### Available data
◆ ◆ ◆ ◆ ◆

-- ==== Sys2Proof/Machine/BlockWrite.lean ====
section
/-!
DEFINITION. The commands that write one element of the current block: SAMPLE and COEF (40_commands.md
R113 to R115). They share `doWrite` and differ in the block's kind.
-/

namespace Sys2Proof.Machine

/-- SAMPLE: writes one luminance sample; ignored in ERROR (R110, R114). -/
def execSample (d : Data) (s : State) : Host.Outcome State Fault Refusal :=
  .next (unlessError s (doWrite Config.core .sample d s))

/-- COEF: writes one quantized coefficient; ignored in ERROR (R110, R115). -/
def execCoef (d : Data) (s : State) : Host.Outcome State Fault Refusal :=
  .next (unlessError s (doWrite Config.core .coef d s))

end Sys2Proof.Machine
end

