-- ==== Sys2Proof/Machine/AsmText.lean ====
section
/-!
DEFINITION. The written form of the assembly language: one command a line, mnemonic first,
case-insensitive, comments from `;` on (30_encoding.md R99 to R101). The text is a list of characters.
-/

namespace Sys2Proof.Machine

/-- A character that separates operands. -/
def isSeparator (c : Char) : Bool := c == ' ' || c == '\t' || c == ','

/-- The line without its comment (R99). -/
def dropComment (line : List Char) : List Char := line.takeWhile (· != ';')

/-- The tokens of a line, `cur` the token being read, in reverse. -/
def tokensFrom (cur : List Char) : List Char → List (List Char)
  | [] => if cur.isEmpty then [] else [cur.reverse]
  | c :: rest =>
    if isSeparator c then
      if cur.isEmpty then tokensFrom [] rest else cur.reverse :: tokensFrom [] rest
    else tokensFrom (c.toUpper :: cur) rest

/-- The tokens of a line in upper case, comment dropped. -/
def lineTokens (line : List Char) : List (List Char) := tokensFrom [] (dropComment line)

/-- A decimal digit's value. -/
def decDigit (c : Char) : Option Nat := if c.isDigit then some (c.toNat - '0'.toNat) else none

/-- A hexadecimal digit's value, upper case. -/
def hexDigit (c : Char) : Option Nat :=
  if c.isDigit then some (c.toNat - '0'.toNat)
  else if 'A'.toNat ≤ c.toNat ∧ c.toNat ≤ 'F'.toNat then some (c.toNat - 'A'.toNat + 10)
  else none

/-- A nonempty digit string's value in a base. -/
def readDigits (base : Nat) (digit : Char → Option Nat) (cs : List Char) : Option Nat :=
  if cs.isEmpty then none
  else (cs.mapM digit).map fun ds => ds.foldl (fun acc d => acc * base + d) 0

/-- A decimal natural number. -/
def readNat (cs : List Char) : Option Nat := readDigits 10 decDigit cs

/-- A decimal integer with an optional minus sign. -/
def readInt : List Char → Option Int
  | '-' :: cs => (readNat cs).map fun n => -(n : Int)
  | cs => (readNat cs).map fun n => (n : Int)

/-- An unsigned decimal number with an optional fraction. -/
def readUnsignedDecimal (cs : List Char) : Option ℚ :=
  let whole := cs.takeWhile (· != '.')
  match cs.dropWhile (· != '.') with
  | [] => (readNat whole).map fun n => (n : ℚ)
  | _ :: frac => do
    let w ← readNat whole
    let f ← readNat frac
    some ((w : ℚ) + (f : ℚ) / 10 ^ frac.length)

/-- A decimal number with an optional minus sign (R99). -/
def readDecimal : List Char → Option ℚ
  | '-' :: cs => (readUnsignedDecimal cs).map fun q => -q
  | cs => readUnsignedDecimal cs

/-- A hexadecimal number of 1 to `digits` digits, with or without `0x`. -/
def readHex (digits : Nat) (cs : List Char) : Option Nat :=
  let ds := match cs with
    | '0' :: 'X' :: rest => rest
    | _ => cs
  if ds.length ≤ digits then readDigits 16 hexDigit ds else none

/-- `0x` and exactly eight hexadecimal digits (R99). -/
def readWord : List Char → Option Word
  | '0' :: 'X' :: rest =>
    if rest.length = 8 then (readDigits 16 hexDigit rest).map (BitVec.ofNat 32) else none
  | _ => none

/-- An entry `i:c` of `BLOCK.C.SPARSE` (R100). -/
def readEntry (cs : List Char) : Option (Nat × Int) :=
  match cs.dropWhile (· != ':') with
  | _ :: value => do
    let i ← readNat (cs.takeWhile (· != ':'))
    let c ← readInt value
    some (i, c)
  | [] => none

/-- A register's name (R43). -/
def readRegName (cs : List Char) : Option (BitVec 3) :=
  if cs = "STATUS".toList then some 0
  else if cs = "BYTE_COUNT".toList then some 1
  else if cs = "BLOCK_COUNT".toList then some 2
  else if cs = "PREV_DC".toList then some 3
  else if cs = "PACKER".toList then some 4
  else if cs = "ID".toList then some 5
  else none

/-- One operand, read by `read`, and no more. -/
def oneOperand {α : Type} (read : List Char → Option α) : List (List Char) → Option α
  | [cs] => read cs
  | _ => none

/-- A line without an operand. -/
def noOperand (line : AsmLine) : List (List Char) → Option AsmLine
  | [] => some line
  | _ => none

/-- A line from its mnemonic and operands (R99 to R101). -/
def readLine (mnemonic : List Char) (ops : List (List Char)) : Option AsmLine :=
  if mnemonic = "NOP".toList then noOperand .nop ops
  else if mnemonic = "START".toList then noOperand .start ops
  else if mnemonic = "SAMPLE".toList then (oneOperand readDecimal ops).map .sample
  else if mnemonic = "SAMPLE.RAW".toList then
    (oneOperand (readHex 4) ops).map fun h => .sampleRaw (BitVec.ofNat 16 h)
  else if mnemonic = "COEF".toList then (oneOperand readInt ops).map .coef
  else if mnemonic = "FLUSH".toList then noOperand .flush ops
  else if mnemonic = ".WORD".toList then (oneOperand readWord ops).map .word
  else if mnemonic = "BLOCK.S".toList then (ops.mapM readDecimal).map .blockS
  else if mnemonic = "BLOCK.S.FILL".toList then (oneOperand readDecimal ops).map .blockSFill
  else if mnemonic = "BLOCK.C".toList then (ops.mapM readInt).map .blockC
  else if mnemonic = "BLOCK.C.SPARSE".toList then (ops.mapM readEntry).map .blockCSparse
  else if mnemonic = "DRAIN".toList then noOperand .drain ops
  else if mnemonic = "WAITIDLE".toList then noOperand .waitIdle ops
  else if mnemonic = "READ".toList then (oneOperand readRegName ops).map .read
  else none

/-- One line of text: no line for an empty one, one for a line that is well written, `none` for a
refused one. -/
def parseLine (line : List Char) : Option (List AsmLine) :=
  match lineTokens line with
  | [] => some []
  | mnemonic :: ops => (readLine mnemonic ops).map fun l => [l]

/-- A program text, one line after another. -/
def parseProgram (text : List (List Char)) : Option (List AsmLine) := (text.mapM parseLine).map List.flatten

/-- A program text as the host's script. -/
def assembleText (cfg : Config) (text : List (List Char)) : Option HostScript :=
  (parseProgram text).bind (asmProgram cfg)

end Sys2Proof.Machine
end

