-- ==== Sys2Proof/Safety.lean ====
section
/-!
DEFINITION. What a sound state of the machine is: the relations between its fields that the spec
states and that every step keeps (10_state.md R34 to R41; 45_bitpacker.md R250).
-/

namespace Sys2Proof.Machine

/-- No 0xFF of a byte sequence stands without a 0x00 immediately after it (R250). -/
def stuffedBytes : List Byte → Bool
  | [] => true
  | [b] => decide (b ≠ 0xFF)
  | b :: c :: rest => (decide (b ≠ 0xFF) || decide (c = 0x00)) && stuffedBytes (c :: rest)

/-- `pk_bits` has no more bits than `pk_n` says: its value is below `2^pk_n` (R32, R39). -/
def packerOk (s : State) : Bool := decide (s.pkBits.toNat < 2 ^ s.pkN.val)

/-- `errcode` is 0 exactly when `st` is not ERROR (R34, R303). -/
def errorOk (s : State) : Bool := decide (s.errcode = .noError ↔ s.st ≠ .error)

/-- A block is partly written only while an image is open (R35, R303, R307, R330). -/
def fillOk (s : State) : Bool := decide (s.fill ≠ 0 → s.st = .active)

/-- Until a block has been encoded the image has produced nothing and its packer, counters and
predictor are at their START values (R37, R112). -/
def noBlockOk (s : State) : Bool :=
  decide (s.anyblk = false →
    s.prevDC = 0 ∧ s.pkN = 0 ∧ s.byteCount = 0 ∧ s.blockCount = 0)

/-- An image that has ended has at least one block and an empty packer (R118, R245). -/
def doneOk (s : State) : Bool := decide (s.st = .done → s.anyblk = true ∧ s.pkN = 0)

/-- Before the first START nothing has been encoded (R33). -/
def idleOk (s : State) : Bool := decide (s.st = .idle → s.anyblk = false)

/-- The machine's invariant. -/
def State.Inv (s : State) : Prop :=
  packerOk s = true ∧ errorOk s = true ∧ fillOk s = true ∧ noBlockOk s = true ∧ doneOk s = true ∧
    idleOk s = true ∧ stuffedBytes s.outq = true

end Sys2Proof.Machine
end

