-- ==== Sys2Proof/Laws/Step.lean ====
section
/-!
SUPPORT. What a command and a step answer, said once: `exec` answers the next state of the command's
own operation, and a step is one of the port turns. Later proofs take a step apart with these.
-/

namespace Sys2Proof.Machine

/-- The next state of a command, the dispatch of 40_commands.md R110 without the outcome. -/
def nextState (i : Instr) (s : State) : State :=
  match i with
  | .nop => s
  | .start => doStart s
  | .sample d => unlessError s (doWrite Config.core .sample d s)
  | .coef d => unlessError s (doWrite Config.core .coef d s)
  | .flush => unlessError s (doFlush s)

theorem exec_eq_next (i : Instr) (s : State) : exec i s = .next (nextState i s) := by
  cases i <;> rfl

theorem exec_next_iff {i : Instr} {s t : State} : exec i s = .next t ↔ nextState i s = t := by
  rw [exec_eq_next]; simp

/-- The next state of an accepted word: a decoded command's, or ILLEGAL's (R110). -/
def acceptState (w : Word) (s : State) : State :=
  match decode w with
  | .ok i => nextState i s
  | .error _ => takeIllegal s

theorem acceptWord_eq_next (w : Word) (s : State) :
    acceptWord w s = .next (afterCommand (acceptState w s)) := by
  unfold acceptWord acceptState
  cases decode w <;> simp [exec_eq_next]

/-- A turn of the command channel accepts the next word or changes nothing of the core. -/
theorem commandTurn_cases (s : State) :
    (∃ w rest, s.cmdq = w :: rest ∧ (s.outq = [] ∨ s.ready = true) ∧
      commandTurn s = .next (afterCommand (acceptState w { s with cmdq := rest }))) ∨
    ((s.cmdq = [] ∨ (s.outq ≠ [] ∧ s.ready = false)) ∧ commandTurn s = .next (passTime s)) := by
  unfold commandTurn
  cases hq : s.cmdq with
  | nil => exact .inr ⟨.inl rfl, rfl⟩
  | cons w rest =>
    by_cases hr : cmdReadyOut false s = true
    · refine .inl ⟨w, rest, rfl, ?_, by simp [hr, acceptWord_eq_next]⟩
      simpa [cmdReadyOut] using hr
    · refine .inr ⟨.inr ?_, by simp [hr]⟩
      simpa [cmdReadyOut] using hr

@[simp] theorem deliverByte_nil {s : State} (h : s.outq = []) : deliverByte s = s := by
  unfold deliverByte; rw [h]

theorem deliverByte_cons {s : State} {b : Byte} {rest : List Byte} (h : s.outq = b :: rest) :
    deliverByte s = { s with outq := rest, rxBytes := s.rxBytes ++ [b] } := by
  unfold deliverByte; rw [h]

theorem step_of_no_acts {s : State} (h : s.acts = []) : step s = commandTurn s := by
  unfold step portTurn; rw [h]

theorem step_of_act {s : State} {a : HostAct} {rest : List HostAct} (h : s.acts = a :: rest) :
    step s = hostTurn a { s with acts := rest } := by
  unfold step portTurn; rw [h]

end Sys2Proof.Machine
end

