-- ==== Sys2Proof/Tests/Slice0.lean ====
section
/-!
SUPPORT. Tests: words written out from the opcode map, ill-formed terms that the checks refuse, vectors
of spec/95_test_vectors.md (each cites its group) and single steps on small states; then a named witness
for the hypotheses of each statement, at the boundary of each clause.
-/

namespace Sys2Proof.Tests

open Sys2Proof.Machine

/-- The next state of an outcome. -/
def nextOf : Host.Outcome State Fault Refusal → Option State
  | .next t => some t
  | .fault _ => none
  | .refused _ => none

/-- An open image right after START. -/
def opened : State := { State.reset with st := .active }

/-- A partly written block: `n` zero elements of a kind. -/
def partlyWritten (kind : BlockKind) (n : Fin 64) : State := { opened with fill := n, bmode := kind }

/-- A COEF block of zeros but for the given natural indices, its last element still to come. -/
def coefBlock (entries : List (Fin 64 × Data)) : State :=
  { partlyWritten .coef 63 with
    buf := entries.foldl (fun b e => b.set e.1.val e.2 e.1.isLt) (Vector.replicate 64 0) }

/-- An image with blocks, and with bits pending in the packer. -/
def withPending (n : Fin 8) (bits : BitVec 7) : State :=
  { opened with anyblk := true, blockCount := 1, pkN := n, pkBits := bits }

/-- A core in ERROR. -/
def failed : State := { State.reset with st := .error, errcode := .illegal }

/-- STATUS of a next state, read with BUSY = 0. -/
def statusAfter (o : Host.Outcome State Fault Refusal) : Option Word := (nextOf o).map (statusWord false)

/-! ## Decoding: words written out bit by bit (V-DEC) -/

theorem test_decode_nop : decode 0b0000_000000000000_0000000000000000#32 = .ok .nop := by decide

theorem test_decode_start : decode 0b0001_000000000000_0000000000000000#32 = .ok .start := by decide

theorem test_decode_sample :
    decode 0b0010_000000000000_1111111110000001#32 = .ok (.sample 0xFF81#16) := by decide

theorem test_decode_coef :
    decode 0b0011_000000000000_1000000000000110#32 = .ok (.coef 0x8006#16) := by decide

theorem test_decode_flush : decode 0b0100_000000000000_0000000000000000#32 = .ok .flush := by decide

theorem test_encode_words :
    [encode .nop, encode .start, encode (.sample 0x0200), encode (.coef 0x7FFF), encode .flush] =
      [0x00000000#32, 0x10000000#32, 0x20000200#32, 0x30007FFF#32, 0x40000000#32] := by decide

theorem test_decode_refuses :
    [decode 0x00000001#32, decode 0x00010000#32, decode 0x10000100#32, decode 0x20010000#32,
      decode 0x38000000#32, decode 0x40000001#32, decode 0x50000000#32, decode 0xFFFFFFFF#32] =
      [.error .nonzeroData, .error .reservedBits, .error .nonzeroData, .error .reservedBits,
        .error .reservedBits, .error .nonzeroData, .error .reservedOpcode, .error .reservedOpcode] := by
  decide

/-- Words illegal in two ways: the opcode's name comes before the reserved bits', and theirs before the
data's (log 24). -/
theorem test_decode_doubly_illegal :
    decode 0x50010000#32 = .error .reservedOpcode ∧ decode 0x00010001#32 = .error .reservedBits := by decide

theorem test_table_words :
    decodeTableWord 32 0x20000100 = some (.sample 0x0100) ∧ decodeTableWord 32 0x50000000 = none := by
  decide

/-- The host's check in small: the word placed on the command channel runs as the first command after
reset. -/
theorem test_first_step_runs_start :
    (nextOf (step (State.reset.withFetchWord 32 0x10000000))).map (fun t => (t.st, t.cmdq)) =
      some (.active, []) := by decide

theorem test_first_step_runs_sample :
    (nextOf (step (State.reset.withFetchWord 32 0x20000100))).map (fun t => t.errcode) = some .seq := by
  decide

/-! ## Well-formedness: each check refuses an ill-formed term -/

theorem test_legalWord_accepts :
    [0x00000000#32, 0x10000000#32, 0x20000000#32, 0x2000FFFF#32, 0x30008000#32, 0x40000000#32].all
      legalWord = true := by decide

theorem test_legalWord_refuses :
    [0x00000001#32, 0x00010000#32, 0x10000100#32, 0x20010000#32, 0x38000000#32, 0x40000001#32,
      0x50000000#32, 0xF0000000#32, 0xFFFFFFFF#32].any legalWord = false := by decide

theorem test_instr_wellFormed_at_the_edges :
    [Instr.nop, .start, .sample 0x8000, .sample 0x7FFF, .coef 0x8000, .coef 0xFFFF, .flush].all
      Instr.WellFormed = true := by decide

theorem test_qtOk_refuses_zero_divisor :
    Config.qtOk { Config.core with qt := 0 :: defaultQt.tail } = false := by decide +kernel

theorem test_qtOk_refuses_wide_divisor :
    Config.qtOk { Config.core with qt := 256 :: defaultQt.tail } = false := by decide +kernel

theorem test_qtOk_refuses_short_table :
    Config.qtOk { Config.core with qt := defaultQt.tail } = false := by decide +kernel

theorem test_histogramOk_refuses : histogramOk [1] [0] = false ∧
    histogramOk (0 :: defaultBitsDC.tail) (12 :: defaultHuffvalDC) = false := by decide

theorem test_symbolsOk_refuses : symbolsOk 16 [0, 1, 0] = false ∧ symbolsOk 16 [0, 16] = false := by decide

/-- Two 1-bit codes fill the code space, so the last one is all ones; three do not fit at all. -/
theorem test_codesOk_refuses : codesOk [2] [0, 1] = false ∧ codesOk [3] [0, 1, 2] = false := by decide

theorem test_symbolsCoded_refuses : symbolsCoded [0, 1, 2] [0, 2] [0, 1] = false := by decide

theorem test_huffmanOk_refuses :
    Config.huffmanOk { Config.core with huffvalDC := [0, 1, 2, 3, 4, 5, 6, 7, 8, 9, 10, 10] } = false := by
  decide +kernel

theorem test_widthsOk_refuses :
    Config.widthsOk { Config.core with coefFracBits := 9 } = false ∧
      Config.widthsOk { Config.core with coefFracBits := 21 } = false ∧
      Config.widthsOk { Config.core with accWidth := 7 } = false := by decide

theorem test_config_refused_whole :
    Config.WellFormed { Config.core with accWidth := 7 } = false := by decide +kernel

◆ ◆ ◆ ◆ ◆

### What the exercise asks
Scan the entries above and return each line that holds "operands".

### Completed exercise
/-- A character that separates operands. -/
/-- A line from its mnemonic and operands (R99 to R101). -/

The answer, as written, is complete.